## Source material
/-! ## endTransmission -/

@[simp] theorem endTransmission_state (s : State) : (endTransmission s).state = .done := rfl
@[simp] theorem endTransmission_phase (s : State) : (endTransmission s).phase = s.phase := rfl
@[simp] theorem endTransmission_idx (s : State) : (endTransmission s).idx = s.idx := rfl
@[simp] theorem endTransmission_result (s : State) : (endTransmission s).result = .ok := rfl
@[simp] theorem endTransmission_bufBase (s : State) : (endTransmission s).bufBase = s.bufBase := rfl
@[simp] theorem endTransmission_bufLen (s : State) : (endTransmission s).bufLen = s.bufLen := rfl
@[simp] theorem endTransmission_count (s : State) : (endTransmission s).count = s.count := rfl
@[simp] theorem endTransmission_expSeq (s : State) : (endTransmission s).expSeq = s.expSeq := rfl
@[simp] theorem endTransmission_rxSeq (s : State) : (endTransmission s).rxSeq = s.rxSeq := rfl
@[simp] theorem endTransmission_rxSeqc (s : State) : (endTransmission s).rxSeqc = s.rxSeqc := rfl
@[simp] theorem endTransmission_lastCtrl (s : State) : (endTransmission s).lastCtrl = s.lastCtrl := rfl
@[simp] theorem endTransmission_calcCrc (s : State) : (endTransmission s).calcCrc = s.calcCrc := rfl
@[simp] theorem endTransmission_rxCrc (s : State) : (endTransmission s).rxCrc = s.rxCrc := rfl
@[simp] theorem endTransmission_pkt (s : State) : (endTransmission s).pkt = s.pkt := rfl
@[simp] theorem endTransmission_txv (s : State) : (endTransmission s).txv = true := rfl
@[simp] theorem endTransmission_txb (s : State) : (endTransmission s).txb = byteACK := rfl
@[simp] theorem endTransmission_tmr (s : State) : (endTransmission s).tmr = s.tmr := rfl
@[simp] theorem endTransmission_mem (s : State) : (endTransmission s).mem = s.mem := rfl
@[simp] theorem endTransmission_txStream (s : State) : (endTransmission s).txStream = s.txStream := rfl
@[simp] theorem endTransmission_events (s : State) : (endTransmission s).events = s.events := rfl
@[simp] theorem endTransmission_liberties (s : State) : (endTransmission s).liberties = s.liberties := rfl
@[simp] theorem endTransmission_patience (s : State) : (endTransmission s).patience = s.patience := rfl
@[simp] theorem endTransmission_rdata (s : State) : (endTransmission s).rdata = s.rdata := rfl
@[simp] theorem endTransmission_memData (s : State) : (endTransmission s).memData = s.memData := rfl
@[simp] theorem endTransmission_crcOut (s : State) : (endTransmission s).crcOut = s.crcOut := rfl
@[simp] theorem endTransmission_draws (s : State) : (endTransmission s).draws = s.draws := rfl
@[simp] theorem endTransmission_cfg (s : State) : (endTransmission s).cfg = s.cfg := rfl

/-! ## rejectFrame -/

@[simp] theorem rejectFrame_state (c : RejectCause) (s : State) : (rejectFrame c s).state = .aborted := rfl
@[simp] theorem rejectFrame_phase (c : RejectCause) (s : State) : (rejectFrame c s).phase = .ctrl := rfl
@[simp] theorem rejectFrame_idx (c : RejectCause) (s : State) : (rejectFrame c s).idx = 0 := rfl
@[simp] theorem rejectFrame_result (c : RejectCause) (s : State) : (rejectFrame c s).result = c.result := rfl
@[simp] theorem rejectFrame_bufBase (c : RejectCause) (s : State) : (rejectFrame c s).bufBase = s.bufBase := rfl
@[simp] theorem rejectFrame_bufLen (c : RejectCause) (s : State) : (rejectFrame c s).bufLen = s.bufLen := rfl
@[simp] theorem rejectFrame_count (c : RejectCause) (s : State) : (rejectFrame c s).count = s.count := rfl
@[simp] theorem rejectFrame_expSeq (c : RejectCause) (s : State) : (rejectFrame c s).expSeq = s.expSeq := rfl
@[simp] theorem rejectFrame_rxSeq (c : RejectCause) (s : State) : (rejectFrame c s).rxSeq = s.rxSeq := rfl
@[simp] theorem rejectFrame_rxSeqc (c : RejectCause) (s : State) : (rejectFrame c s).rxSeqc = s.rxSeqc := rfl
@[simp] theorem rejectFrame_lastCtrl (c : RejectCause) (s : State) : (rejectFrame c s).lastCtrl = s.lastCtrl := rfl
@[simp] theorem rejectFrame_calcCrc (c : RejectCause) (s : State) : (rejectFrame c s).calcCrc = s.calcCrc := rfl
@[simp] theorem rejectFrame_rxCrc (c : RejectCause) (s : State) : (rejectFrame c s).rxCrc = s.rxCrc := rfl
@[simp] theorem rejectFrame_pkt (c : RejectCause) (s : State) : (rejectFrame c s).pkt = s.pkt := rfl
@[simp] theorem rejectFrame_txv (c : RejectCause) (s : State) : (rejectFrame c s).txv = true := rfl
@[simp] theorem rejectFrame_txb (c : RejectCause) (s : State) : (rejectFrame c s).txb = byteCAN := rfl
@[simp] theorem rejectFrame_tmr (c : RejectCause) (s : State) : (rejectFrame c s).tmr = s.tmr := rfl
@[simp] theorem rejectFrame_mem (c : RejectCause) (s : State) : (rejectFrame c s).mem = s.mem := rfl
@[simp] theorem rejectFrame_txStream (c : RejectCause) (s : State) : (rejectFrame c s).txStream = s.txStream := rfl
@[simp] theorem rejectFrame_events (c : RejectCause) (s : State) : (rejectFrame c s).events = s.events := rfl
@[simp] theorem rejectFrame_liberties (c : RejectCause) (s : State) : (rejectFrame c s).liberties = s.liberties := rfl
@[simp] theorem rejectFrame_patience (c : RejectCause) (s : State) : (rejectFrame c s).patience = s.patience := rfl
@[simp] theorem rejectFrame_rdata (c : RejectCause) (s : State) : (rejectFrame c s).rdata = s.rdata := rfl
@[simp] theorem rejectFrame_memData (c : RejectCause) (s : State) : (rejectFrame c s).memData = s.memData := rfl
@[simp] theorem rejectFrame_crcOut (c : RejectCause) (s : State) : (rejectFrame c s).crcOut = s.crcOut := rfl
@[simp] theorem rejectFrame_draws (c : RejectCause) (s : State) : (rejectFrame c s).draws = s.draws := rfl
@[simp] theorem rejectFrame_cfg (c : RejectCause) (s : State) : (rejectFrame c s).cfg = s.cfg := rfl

...

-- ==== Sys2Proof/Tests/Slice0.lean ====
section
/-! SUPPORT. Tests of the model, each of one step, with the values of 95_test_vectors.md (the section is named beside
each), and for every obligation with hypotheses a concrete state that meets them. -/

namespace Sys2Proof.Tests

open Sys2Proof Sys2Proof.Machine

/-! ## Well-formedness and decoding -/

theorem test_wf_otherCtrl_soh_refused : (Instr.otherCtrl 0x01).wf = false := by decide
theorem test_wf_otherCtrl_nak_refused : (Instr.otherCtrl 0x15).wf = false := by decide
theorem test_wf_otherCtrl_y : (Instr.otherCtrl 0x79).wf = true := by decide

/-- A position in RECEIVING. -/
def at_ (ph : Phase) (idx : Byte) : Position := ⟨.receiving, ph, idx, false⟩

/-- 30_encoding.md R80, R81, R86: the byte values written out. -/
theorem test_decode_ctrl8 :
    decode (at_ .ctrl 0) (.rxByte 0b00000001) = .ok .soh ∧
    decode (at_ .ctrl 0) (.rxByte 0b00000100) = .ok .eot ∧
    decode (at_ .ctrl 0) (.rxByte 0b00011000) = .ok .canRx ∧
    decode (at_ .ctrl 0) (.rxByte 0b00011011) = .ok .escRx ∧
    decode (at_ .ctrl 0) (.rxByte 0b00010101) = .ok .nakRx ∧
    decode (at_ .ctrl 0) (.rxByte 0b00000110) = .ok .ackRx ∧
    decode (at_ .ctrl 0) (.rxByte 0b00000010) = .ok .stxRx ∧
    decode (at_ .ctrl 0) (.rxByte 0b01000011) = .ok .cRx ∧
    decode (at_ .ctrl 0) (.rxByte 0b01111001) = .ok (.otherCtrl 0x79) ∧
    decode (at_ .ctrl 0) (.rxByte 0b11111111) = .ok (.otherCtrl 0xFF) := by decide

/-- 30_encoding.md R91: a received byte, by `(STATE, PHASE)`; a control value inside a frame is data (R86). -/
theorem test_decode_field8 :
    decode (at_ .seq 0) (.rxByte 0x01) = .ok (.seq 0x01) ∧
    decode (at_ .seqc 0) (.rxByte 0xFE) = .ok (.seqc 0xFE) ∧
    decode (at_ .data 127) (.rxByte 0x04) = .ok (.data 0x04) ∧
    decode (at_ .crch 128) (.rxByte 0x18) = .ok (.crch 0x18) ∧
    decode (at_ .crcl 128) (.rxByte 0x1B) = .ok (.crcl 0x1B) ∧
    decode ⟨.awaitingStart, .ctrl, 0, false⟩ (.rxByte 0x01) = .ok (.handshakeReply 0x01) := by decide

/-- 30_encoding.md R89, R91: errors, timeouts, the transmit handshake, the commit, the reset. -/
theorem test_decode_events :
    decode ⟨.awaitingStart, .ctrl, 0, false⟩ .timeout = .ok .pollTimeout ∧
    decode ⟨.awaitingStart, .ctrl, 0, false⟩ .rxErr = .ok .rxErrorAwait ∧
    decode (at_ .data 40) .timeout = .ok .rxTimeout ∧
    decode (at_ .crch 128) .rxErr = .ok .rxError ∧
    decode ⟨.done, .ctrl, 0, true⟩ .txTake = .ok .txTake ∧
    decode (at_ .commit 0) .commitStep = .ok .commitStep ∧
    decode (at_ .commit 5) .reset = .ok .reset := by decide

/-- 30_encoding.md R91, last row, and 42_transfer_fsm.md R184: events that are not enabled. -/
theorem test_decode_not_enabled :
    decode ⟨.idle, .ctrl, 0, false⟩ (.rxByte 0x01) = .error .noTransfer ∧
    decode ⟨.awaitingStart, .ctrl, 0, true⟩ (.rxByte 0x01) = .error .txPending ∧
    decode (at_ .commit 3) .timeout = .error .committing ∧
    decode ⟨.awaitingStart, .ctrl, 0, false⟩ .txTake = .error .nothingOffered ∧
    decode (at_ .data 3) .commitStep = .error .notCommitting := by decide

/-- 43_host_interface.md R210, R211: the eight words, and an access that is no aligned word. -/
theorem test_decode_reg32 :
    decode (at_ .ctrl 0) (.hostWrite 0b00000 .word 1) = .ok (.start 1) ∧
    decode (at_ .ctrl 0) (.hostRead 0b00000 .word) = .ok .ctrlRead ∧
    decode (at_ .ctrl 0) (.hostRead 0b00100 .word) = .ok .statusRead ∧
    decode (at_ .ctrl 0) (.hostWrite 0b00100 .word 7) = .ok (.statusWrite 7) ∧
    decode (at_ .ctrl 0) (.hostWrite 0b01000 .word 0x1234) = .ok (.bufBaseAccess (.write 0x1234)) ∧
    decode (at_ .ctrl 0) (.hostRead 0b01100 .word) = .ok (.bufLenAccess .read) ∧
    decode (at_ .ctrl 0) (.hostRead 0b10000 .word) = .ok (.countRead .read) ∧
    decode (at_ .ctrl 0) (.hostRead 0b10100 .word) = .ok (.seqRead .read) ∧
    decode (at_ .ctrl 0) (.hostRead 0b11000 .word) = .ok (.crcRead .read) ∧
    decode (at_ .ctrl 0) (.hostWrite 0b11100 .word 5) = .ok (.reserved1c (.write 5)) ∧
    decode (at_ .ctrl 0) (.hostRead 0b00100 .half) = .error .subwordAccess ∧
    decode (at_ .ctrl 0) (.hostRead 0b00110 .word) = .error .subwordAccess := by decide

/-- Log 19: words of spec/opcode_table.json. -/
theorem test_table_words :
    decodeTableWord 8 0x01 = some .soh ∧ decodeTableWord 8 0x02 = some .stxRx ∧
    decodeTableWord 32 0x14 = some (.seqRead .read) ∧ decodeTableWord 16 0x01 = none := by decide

## Work to complete
Give the number of lines in the entries that hold the string "Tests", and add nothing else.

## Answer space
3